*** DATA TO PROCESS

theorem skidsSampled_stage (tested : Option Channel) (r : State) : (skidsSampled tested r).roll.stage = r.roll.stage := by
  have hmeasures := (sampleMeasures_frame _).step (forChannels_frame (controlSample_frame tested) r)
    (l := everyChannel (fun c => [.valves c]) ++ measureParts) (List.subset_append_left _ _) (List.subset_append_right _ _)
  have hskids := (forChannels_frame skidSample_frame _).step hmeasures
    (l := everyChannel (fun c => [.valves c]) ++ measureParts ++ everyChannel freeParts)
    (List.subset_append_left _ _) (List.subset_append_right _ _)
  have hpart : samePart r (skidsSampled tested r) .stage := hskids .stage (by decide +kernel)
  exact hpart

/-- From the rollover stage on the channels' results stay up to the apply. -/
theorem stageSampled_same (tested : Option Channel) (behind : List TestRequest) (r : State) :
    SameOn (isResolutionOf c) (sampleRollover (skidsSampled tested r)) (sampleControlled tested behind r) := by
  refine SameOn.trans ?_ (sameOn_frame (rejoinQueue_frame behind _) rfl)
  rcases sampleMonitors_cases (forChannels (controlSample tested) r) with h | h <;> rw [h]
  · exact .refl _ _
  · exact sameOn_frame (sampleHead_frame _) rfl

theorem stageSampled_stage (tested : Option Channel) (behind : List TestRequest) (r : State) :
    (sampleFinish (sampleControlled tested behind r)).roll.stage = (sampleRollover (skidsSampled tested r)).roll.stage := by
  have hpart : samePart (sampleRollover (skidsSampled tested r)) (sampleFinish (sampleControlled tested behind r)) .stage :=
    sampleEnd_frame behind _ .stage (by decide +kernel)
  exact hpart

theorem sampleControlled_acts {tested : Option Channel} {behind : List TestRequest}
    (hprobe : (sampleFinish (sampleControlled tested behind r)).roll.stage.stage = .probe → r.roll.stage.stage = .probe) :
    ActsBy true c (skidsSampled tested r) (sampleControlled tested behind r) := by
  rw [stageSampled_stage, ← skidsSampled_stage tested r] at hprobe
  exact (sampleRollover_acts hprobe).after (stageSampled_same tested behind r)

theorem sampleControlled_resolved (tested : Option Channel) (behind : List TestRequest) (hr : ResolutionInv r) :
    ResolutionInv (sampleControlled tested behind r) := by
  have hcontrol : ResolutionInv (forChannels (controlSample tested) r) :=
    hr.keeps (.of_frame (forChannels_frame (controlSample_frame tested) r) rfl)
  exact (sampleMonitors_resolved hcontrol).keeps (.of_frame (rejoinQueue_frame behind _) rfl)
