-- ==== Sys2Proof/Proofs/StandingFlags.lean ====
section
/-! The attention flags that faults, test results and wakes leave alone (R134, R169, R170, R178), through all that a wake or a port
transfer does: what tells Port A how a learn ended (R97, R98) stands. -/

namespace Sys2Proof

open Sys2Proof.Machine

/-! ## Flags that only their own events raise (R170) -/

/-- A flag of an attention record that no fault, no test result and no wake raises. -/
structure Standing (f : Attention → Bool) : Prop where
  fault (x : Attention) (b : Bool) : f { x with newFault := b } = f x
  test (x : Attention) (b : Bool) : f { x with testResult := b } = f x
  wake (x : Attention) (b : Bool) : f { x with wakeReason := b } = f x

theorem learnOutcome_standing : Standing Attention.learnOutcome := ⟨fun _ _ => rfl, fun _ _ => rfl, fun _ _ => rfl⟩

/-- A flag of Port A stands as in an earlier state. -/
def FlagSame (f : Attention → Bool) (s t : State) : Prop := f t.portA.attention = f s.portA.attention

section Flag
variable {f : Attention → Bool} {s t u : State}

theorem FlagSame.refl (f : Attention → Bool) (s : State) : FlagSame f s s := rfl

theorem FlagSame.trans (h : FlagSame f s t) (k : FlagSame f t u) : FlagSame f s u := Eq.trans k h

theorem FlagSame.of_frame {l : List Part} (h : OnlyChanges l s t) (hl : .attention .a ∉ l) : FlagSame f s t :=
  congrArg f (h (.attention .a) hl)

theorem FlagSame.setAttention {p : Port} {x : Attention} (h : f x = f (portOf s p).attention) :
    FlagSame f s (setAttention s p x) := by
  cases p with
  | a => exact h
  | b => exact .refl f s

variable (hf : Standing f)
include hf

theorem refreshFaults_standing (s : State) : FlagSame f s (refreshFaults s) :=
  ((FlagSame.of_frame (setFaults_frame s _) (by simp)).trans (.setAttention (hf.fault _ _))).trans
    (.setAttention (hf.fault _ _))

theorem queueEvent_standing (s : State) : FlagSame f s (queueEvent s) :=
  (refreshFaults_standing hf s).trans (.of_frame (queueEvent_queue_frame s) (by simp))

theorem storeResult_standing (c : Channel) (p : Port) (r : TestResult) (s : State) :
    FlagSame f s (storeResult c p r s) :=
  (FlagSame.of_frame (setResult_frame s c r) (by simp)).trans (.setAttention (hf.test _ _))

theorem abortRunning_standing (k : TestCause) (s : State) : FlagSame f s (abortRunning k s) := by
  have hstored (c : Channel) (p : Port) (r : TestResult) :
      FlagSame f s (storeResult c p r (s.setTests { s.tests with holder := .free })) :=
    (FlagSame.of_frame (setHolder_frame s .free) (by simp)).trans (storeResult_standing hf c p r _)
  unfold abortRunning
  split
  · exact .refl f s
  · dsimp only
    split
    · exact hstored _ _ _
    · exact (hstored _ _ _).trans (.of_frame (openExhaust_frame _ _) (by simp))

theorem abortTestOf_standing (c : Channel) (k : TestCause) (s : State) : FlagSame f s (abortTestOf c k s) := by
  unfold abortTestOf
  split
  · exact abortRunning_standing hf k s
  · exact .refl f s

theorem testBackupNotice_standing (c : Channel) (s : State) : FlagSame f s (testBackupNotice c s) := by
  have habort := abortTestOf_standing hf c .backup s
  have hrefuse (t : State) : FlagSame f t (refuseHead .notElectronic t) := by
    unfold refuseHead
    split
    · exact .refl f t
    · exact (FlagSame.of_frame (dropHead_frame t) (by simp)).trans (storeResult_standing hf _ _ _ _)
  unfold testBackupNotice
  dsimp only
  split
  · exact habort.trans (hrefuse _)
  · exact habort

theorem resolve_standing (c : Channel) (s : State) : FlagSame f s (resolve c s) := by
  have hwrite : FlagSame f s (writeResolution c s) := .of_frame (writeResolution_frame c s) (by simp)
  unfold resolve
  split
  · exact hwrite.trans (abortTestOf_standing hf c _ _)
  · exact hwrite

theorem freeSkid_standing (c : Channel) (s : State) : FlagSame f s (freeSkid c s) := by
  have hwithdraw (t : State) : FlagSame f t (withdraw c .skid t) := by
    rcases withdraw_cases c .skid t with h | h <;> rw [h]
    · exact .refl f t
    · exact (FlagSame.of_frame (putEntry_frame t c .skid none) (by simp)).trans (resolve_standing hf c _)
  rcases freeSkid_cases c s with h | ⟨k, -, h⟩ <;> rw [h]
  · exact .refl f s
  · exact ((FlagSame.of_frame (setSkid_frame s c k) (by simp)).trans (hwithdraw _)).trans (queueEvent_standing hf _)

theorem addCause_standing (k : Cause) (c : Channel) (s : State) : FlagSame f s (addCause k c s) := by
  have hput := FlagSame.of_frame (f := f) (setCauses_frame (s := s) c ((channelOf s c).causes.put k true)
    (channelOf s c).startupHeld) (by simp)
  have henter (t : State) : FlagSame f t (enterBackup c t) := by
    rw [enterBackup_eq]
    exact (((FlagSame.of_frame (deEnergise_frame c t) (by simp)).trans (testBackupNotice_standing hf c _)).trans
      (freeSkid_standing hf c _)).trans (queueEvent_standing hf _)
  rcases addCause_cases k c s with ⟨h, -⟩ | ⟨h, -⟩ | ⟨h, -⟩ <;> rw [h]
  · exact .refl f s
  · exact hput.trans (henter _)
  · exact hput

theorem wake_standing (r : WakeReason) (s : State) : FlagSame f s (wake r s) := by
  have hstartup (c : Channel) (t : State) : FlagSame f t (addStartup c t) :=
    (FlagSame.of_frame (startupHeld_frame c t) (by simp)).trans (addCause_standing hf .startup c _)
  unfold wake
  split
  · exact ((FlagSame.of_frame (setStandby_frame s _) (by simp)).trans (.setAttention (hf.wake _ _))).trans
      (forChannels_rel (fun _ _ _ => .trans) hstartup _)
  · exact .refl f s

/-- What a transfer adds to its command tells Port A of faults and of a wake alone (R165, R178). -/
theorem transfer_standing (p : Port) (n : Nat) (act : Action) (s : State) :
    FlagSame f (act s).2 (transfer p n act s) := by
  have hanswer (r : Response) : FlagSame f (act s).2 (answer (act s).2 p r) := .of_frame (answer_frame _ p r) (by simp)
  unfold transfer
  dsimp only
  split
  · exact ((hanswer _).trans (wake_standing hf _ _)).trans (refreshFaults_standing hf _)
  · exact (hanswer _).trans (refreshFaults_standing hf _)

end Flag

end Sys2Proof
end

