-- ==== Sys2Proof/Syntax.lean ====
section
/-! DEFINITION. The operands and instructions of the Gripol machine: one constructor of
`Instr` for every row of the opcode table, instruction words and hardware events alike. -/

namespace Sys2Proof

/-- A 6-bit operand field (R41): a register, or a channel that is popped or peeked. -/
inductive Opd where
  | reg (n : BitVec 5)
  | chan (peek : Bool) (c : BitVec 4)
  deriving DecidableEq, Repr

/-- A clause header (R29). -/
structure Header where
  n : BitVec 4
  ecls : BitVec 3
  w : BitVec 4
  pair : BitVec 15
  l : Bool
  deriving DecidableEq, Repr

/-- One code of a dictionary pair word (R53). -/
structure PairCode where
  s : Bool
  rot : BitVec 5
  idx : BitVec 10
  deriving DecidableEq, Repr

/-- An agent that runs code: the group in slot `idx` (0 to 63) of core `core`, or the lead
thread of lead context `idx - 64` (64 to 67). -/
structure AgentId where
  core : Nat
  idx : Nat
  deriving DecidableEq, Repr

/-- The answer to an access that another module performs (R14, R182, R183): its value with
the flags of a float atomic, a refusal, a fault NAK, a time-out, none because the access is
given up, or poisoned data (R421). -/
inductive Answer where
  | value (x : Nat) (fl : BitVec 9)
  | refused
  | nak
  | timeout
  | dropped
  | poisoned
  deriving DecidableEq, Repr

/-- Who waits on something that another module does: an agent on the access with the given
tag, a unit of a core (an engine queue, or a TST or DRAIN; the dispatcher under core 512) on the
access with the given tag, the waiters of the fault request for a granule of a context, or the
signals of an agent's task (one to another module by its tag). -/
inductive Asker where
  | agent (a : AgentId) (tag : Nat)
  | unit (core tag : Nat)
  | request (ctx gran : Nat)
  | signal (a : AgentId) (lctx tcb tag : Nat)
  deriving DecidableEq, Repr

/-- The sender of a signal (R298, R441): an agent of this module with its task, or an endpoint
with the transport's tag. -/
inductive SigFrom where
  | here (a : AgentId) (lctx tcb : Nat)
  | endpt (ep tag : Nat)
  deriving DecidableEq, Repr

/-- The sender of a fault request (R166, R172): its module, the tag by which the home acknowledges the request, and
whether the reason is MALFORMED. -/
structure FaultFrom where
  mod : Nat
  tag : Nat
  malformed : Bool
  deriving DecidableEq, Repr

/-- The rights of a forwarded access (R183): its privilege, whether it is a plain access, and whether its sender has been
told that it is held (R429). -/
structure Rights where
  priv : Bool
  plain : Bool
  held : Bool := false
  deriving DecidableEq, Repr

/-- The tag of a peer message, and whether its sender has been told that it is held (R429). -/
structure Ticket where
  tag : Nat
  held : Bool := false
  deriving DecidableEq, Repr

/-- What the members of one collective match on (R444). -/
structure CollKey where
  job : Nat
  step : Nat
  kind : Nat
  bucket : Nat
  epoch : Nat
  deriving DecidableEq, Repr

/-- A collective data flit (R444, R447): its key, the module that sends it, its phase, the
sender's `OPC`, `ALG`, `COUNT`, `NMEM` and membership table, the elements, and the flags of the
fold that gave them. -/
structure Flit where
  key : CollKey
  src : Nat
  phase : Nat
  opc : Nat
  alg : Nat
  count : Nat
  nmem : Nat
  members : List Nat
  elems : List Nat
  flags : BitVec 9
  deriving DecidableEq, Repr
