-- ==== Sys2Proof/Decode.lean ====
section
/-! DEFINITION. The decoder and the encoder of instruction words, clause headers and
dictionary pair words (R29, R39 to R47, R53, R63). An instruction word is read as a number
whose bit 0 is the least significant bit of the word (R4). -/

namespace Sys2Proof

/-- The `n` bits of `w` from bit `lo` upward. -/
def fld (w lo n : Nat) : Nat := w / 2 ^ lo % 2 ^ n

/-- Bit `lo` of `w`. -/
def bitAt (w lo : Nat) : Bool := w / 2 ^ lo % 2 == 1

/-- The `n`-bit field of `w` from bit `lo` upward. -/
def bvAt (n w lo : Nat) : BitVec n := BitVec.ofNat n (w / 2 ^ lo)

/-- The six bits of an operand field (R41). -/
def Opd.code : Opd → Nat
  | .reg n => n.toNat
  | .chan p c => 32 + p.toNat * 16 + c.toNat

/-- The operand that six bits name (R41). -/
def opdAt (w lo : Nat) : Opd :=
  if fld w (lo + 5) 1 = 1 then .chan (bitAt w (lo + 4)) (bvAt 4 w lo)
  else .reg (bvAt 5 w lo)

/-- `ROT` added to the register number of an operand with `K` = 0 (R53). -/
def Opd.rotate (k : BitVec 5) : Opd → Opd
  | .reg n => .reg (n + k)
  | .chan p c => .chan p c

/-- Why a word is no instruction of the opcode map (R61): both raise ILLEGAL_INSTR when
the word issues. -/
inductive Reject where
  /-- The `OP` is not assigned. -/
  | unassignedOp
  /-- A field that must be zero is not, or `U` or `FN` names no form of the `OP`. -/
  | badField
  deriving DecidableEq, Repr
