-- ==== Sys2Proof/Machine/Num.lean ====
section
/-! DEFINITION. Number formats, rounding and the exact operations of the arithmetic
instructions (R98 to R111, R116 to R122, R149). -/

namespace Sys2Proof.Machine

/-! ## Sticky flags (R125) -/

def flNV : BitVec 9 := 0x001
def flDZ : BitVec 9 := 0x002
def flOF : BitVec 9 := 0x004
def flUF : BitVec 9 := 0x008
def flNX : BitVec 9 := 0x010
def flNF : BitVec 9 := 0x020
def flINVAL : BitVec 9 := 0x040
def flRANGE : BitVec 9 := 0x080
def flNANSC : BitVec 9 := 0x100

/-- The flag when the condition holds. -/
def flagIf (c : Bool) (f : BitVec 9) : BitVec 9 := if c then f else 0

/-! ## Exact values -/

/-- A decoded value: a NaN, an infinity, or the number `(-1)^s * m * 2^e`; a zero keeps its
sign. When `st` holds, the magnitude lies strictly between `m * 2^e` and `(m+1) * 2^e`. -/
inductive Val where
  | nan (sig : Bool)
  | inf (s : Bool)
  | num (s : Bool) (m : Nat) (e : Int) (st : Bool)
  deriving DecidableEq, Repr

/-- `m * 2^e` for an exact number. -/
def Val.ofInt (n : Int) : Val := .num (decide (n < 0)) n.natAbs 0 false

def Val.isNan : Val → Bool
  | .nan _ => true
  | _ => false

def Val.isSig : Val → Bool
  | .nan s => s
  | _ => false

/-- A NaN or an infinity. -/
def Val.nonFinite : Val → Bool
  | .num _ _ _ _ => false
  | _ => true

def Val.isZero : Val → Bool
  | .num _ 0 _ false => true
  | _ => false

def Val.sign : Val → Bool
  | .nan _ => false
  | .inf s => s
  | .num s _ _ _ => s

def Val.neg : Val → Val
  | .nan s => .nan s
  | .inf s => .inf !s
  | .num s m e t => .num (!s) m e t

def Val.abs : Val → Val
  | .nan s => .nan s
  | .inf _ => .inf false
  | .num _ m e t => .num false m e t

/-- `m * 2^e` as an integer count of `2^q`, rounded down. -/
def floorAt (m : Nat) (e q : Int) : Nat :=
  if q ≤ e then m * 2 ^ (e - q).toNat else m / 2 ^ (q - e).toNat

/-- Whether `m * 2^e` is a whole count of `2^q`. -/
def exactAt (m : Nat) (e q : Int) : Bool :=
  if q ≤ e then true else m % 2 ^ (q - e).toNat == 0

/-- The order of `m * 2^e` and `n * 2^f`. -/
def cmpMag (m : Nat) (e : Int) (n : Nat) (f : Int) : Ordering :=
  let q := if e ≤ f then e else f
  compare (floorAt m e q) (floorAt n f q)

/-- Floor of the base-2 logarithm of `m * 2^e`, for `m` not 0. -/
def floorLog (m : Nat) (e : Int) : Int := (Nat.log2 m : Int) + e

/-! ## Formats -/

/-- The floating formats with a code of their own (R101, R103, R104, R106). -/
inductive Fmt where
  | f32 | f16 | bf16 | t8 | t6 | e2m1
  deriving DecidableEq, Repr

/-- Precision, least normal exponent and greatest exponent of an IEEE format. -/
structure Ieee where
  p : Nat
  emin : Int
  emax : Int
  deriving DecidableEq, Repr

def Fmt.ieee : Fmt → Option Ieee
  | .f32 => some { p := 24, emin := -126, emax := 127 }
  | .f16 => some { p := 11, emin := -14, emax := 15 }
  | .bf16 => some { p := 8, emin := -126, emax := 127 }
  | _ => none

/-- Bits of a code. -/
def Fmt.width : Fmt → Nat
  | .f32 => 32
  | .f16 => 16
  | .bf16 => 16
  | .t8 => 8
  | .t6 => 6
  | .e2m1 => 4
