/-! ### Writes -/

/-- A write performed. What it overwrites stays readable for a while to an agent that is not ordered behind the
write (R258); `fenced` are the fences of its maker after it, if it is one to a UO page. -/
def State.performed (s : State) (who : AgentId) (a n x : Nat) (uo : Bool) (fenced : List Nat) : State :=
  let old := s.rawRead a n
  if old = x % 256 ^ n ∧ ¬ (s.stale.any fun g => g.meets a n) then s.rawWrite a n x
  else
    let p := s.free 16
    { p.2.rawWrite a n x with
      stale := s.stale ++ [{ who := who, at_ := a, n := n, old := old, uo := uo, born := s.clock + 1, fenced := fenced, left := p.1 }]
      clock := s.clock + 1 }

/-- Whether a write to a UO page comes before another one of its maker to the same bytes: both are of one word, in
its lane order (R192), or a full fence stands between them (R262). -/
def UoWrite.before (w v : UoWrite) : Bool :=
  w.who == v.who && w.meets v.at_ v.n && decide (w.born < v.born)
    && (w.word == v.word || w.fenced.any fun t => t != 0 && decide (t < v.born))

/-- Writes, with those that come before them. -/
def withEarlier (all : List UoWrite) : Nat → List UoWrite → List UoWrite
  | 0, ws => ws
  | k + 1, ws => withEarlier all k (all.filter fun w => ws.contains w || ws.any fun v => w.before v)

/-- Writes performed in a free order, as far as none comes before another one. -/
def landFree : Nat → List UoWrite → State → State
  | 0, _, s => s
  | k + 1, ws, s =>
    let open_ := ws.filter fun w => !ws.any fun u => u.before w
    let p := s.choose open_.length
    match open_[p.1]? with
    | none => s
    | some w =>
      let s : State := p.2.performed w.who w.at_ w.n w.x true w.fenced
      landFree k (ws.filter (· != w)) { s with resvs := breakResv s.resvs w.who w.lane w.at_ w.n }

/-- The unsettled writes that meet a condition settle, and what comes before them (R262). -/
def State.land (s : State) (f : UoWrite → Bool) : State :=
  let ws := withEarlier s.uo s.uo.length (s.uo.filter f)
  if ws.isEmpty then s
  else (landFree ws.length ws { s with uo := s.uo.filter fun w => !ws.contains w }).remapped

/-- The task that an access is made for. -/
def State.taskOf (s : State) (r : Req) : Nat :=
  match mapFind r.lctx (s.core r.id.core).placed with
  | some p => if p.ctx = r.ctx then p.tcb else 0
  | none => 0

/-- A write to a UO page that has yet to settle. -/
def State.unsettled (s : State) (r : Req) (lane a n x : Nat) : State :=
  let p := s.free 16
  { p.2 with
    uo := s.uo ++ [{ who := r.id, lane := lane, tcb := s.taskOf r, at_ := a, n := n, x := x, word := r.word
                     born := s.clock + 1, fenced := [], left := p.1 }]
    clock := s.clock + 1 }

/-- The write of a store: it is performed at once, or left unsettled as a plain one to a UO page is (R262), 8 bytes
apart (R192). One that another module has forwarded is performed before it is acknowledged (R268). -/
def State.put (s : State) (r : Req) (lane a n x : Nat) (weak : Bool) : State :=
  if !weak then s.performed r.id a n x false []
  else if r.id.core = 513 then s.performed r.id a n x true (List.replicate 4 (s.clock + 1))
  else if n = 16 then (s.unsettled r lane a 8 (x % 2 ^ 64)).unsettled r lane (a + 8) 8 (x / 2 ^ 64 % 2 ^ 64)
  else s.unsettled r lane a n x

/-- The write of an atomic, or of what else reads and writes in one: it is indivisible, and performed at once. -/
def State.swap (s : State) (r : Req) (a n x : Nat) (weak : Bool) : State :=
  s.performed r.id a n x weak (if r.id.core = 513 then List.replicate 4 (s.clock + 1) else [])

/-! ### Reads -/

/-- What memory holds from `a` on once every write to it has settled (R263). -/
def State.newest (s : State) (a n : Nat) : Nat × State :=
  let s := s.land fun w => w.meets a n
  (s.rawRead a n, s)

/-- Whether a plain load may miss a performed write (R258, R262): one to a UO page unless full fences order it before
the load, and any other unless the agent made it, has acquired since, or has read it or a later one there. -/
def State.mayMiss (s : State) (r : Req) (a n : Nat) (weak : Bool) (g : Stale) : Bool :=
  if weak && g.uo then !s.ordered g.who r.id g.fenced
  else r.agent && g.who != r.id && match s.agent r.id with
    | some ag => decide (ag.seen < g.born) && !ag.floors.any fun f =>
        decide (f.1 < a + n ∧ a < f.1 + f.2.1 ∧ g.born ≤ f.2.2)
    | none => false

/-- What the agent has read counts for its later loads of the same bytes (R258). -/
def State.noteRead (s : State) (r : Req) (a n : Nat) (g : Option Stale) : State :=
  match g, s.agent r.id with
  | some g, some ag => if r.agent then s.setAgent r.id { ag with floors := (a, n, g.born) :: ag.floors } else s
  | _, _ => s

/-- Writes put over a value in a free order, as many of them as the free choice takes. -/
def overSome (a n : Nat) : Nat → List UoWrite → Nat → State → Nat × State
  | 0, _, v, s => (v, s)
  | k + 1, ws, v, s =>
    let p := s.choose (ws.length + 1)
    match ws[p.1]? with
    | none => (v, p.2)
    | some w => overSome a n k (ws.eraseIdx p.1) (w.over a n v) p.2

******

▶ TASK INSTRUCTIONS
Find every line in the records that has the word "phase". Copy those lines.

▶ SOLUTION TO THIS TASK
/-- A collective data flit (R444, R447): its key, the module that sends it, its phase, the
  phase : Nat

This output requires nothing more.